В этот вторник Эдит Ринкель стояла в гостиной в лифчике и трусиках, держа в руках чашку с кофе, и внимательно изучала свою коллекцию. Она подошла ближе, скользнула рукой по полке с бирюзовыми и зелеными туфлями, немного помедлила, остановившись у факультетско-синих с серебряными тонкими каблуками, потом взяла в руки любимую в последние годы пару: Сальваторе Феррагамо, изумрудно-зеленый шелк, не очень высокие каблуки, очень устойчивые. Но она отставила их и выбрала на верхней полке абрикосового цвета лодочки с ремешком от Балли. Подержала их в руках, вытянула руку, посмотрела на них, прищурившись, кивнула и, напевая, надела, после чего прошла в спальню и достала из шкафа черный костюм из тонкой шерсти. Когда через десять минут она шла на остановку Адамстюен, чтобы сесть на трамвай и доехать до Блиндерна, то с удовлетворением поглядывала на свои ноги. В папке для документов лежали кое-какие бумаги, над которыми она корпела прошлым вечером. Она собиралась продолжить эту работу и знала, что засидится в своем кабинете допоздна. Она была рада.

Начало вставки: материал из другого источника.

/-! ## After a command word standing accepted (R129) -/

@[simp] theorem State.withCommand_cfg (cw : Word) (s : State) : (s.withCommand cw).cfg = s.cfg := rfl
@[simp] theorem State.withCommand_engine (cw : Word) (s : State) : (s.withCommand cw).engine = .running cw := rfl
@[simp] theorem State.withCommand_done (cw : Word) (s : State) : (s.withCommand cw).done = false := rfl
@[simp] theorem State.withCommand_err (cw : Word) (s : State) : (s.withCommand cw).err = false := rfl
@[simp] theorem State.withCommand_overrun (cw : Word) (s : State) : (s.withCommand cw).overrun = s.overrun := rfl
@[simp] theorem State.withCommand_errCode (cw : Word) (s : State) : (s.withCommand cw).errCode = s.errCode := rfl
@[simp] theorem State.withCommand_errOpc (cw : Word) (s : State) : (s.withCommand cw).errOpc = s.errOpc := rfl
@[simp] theorem State.withCommand_irqEn (cw : Word) (s : State) : (s.withCommand cw).irqEn = s.irqEn := rfl
@[simp] theorem State.withCommand_regs (cw : Word) (s : State) : (s.withCommand cw).regs = s.regs := rfl
@[simp] theorem State.withCommand_readCount (cw : Word) (s : State) : (s.withCommand cw).readCount = s.readCount := rfl
@[simp] theorem State.withCommand_key (cw : Word) (s : State) : (s.withCommand cw).key = s.key := rfl
@[simp] theorem State.withCommand_salt (cw : Word) (s : State) : (s.withCommand cw).salt = s.salt := rfl
@[simp] theorem State.withCommand_b (cw : Word) (s : State) : (s.withCommand cw).b = s.b := rfl
@[simp] theorem State.withCommand_out (cw : Word) (s : State) : (s.withCommand cw).out = s.out := rfl
@[simp] theorem State.withCommand_stream (cw : Word) (s : State) : (s.withCommand cw).stream = s.stream := rfl
@[simp] theorem State.withCommand_claim (cw : Word) (s : State) : (s.withCommand cw).claim = s.claim := rfl
@[simp] theorem State.withCommand_seq (cw : Word) (s : State) : (s.withCommand cw).seq = s.seq := rfl
@[simp] theorem State.withCommand_pbk (cw : Word) (s : State) : (s.withCommand cw).pbk = s.pbk := rfl
@[simp] theorem State.withCommand_units (cw : Word) (s : State) : (s.withCommand cw).units = s.units := rfl
@[simp] theorem State.withCommand_resetLine (cw : Word) (s : State) : (s.withCommand cw).resetLine = s.resetLine := rfl
@[simp] theorem State.withCommand_inputs (cw : Word) (s : State) : (s.withCommand cw).inputs = .engineTurn :: s.inputs := rfl
@[simp] theorem State.withCommand_resp (cw : Word) (s : State) : (s.withCommand cw).resp = s.resp := rfl
@[simp] theorem State.withCommand_workerTurns (cw : Word) (s : State) : (s.withCommand cw).workerTurns = s.workerTurns := rfl

/-! ## After the results of CLOSE (R118) -/

@[simp] theorem closeResults_cfg (s : State) : (closeResults s).cfg = s.cfg := rfl
@[simp] theorem closeResults_engine (s : State) : (closeResults s).engine = s.engine := rfl
@[simp] theorem closeResults_done (s : State) : (closeResults s).done = s.done := rfl
@[simp] theorem closeResults_err (s : State) : (closeResults s).err = s.err := rfl
@[simp] theorem closeResults_overrun (s : State) : (closeResults s).overrun = s.overrun := rfl
@[simp] theorem closeResults_errCode (s : State) : (closeResults s).errCode = s.errCode := rfl
@[simp] theorem closeResults_errOpc (s : State) : (closeResults s).errOpc = s.errOpc := rfl
@[simp] theorem closeResults_irqEn (s : State) : (closeResults s).irqEn = s.irqEn := rfl
@[simp] theorem closeResults_regs (s : State) : (closeResults s).regs = s.regs := rfl
@[simp] theorem closeResults_readCount (s : State) : (closeResults s).readCount = s.readCount := rfl
@[simp] theorem closeResults_key (s : State) : (closeResults s).key = s.key := rfl
@[simp] theorem closeResults_salt (s : State) : (closeResults s).salt = s.salt := rfl
@[simp] theorem closeResults_b (s : State) : (closeResults s).b = s.b := rfl
@[simp] theorem closeResults_out (s : State) : (closeResults s).out = s.out := rfl
@[simp] theorem closeResults_stream (s : State) : (closeResults s).stream = Stream.closed := rfl
@[simp] theorem closeResults_claim (s : State) : (closeResults s).claim = s.claim := rfl
@[simp] theorem closeResults_seq (s : State) : (closeResults s).seq = s.seq := rfl
@[simp] theorem closeResults_pbk (s : State) : (closeResults s).pbk = s.pbk := rfl
@[simp] theorem closeResults_units (s : State) : (closeResults s).units = s.units := rfl
@[simp] theorem closeResults_resetLine (s : State) : (closeResults s).resetLine = s.resetLine := rfl
@[simp] theorem closeResults_inputs (s : State) : (closeResults s).inputs = s.inputs := rfl
@[simp] theorem closeResults_resp (s : State) : (closeResults s).resp = s.resp := rfl
@[simp] theorem closeResults_workerTurns (s : State) : (closeResults s).workerTurns = s.workerTurns := rfl

/-! ## The flags as functions of the state -/

@[simp] theorem State.complete_busy (opc : Byte) (e : ErrorCode) (s : State) : (s.complete opc e).busy = false := rfl

@[simp] theorem State.accept_busy (cw : Word) (s : State) : (s.accept cw).busy = true := rfl

@[simp] theorem State.setOverrun_busy (s : State) : s.setOverrun.busy = s.busy := rfl

@[simp] theorem State.writeStatus_busy (v : Word) (s : State) : (s.writeStatus v).busy = s.busy := rfl

end Sys2Proof.Machine
end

На следующий после визита к маме день Пол пришел на работу рано. Полный ожиданий, уверенный в себе, он направился пружинящей походкой к кабинету Нанны, но остановился, не дойдя до него: не хватило смелости. Его шаги замерли, руки опустились вдоль тела, он был парализован осознанием значения поступка, который собирался совершить. Он медлил, он хотел отсрочить неотвратимое, хотел еще несколько секунд подождать, прежде чем сделать шаг, который изменит его жизнь. Внезапно дверь кабинета Нанны открылась, и из нее вышел мужчина с русыми волосами и ухоженной бородкой. Пол услышал ясный голос Нанны, которая благодарила мужчину; тот, в свою очередь, попрощался — по-шведски — и проследовал мимо Пола к лифтам.
Пол взглянул на часы, в девять пятнадцать он должен был присутствовать на заседании. Он решил пожить обычной жизнью, жизнью, которая ему так нравится, еще один день. Завтра он зайдет в кабинет к Нанне. Завтра начнется его новая жизнь.
Он преподает не очень много, поскольку занимает должность научного сотрудника, но утром по средам ведет сдвоенную пару. Завтра после занятий он пойдет прямо к ней в кабинет, без промедления постучит и скажет, что любит ее. «Я люблю тебя», — скажет он.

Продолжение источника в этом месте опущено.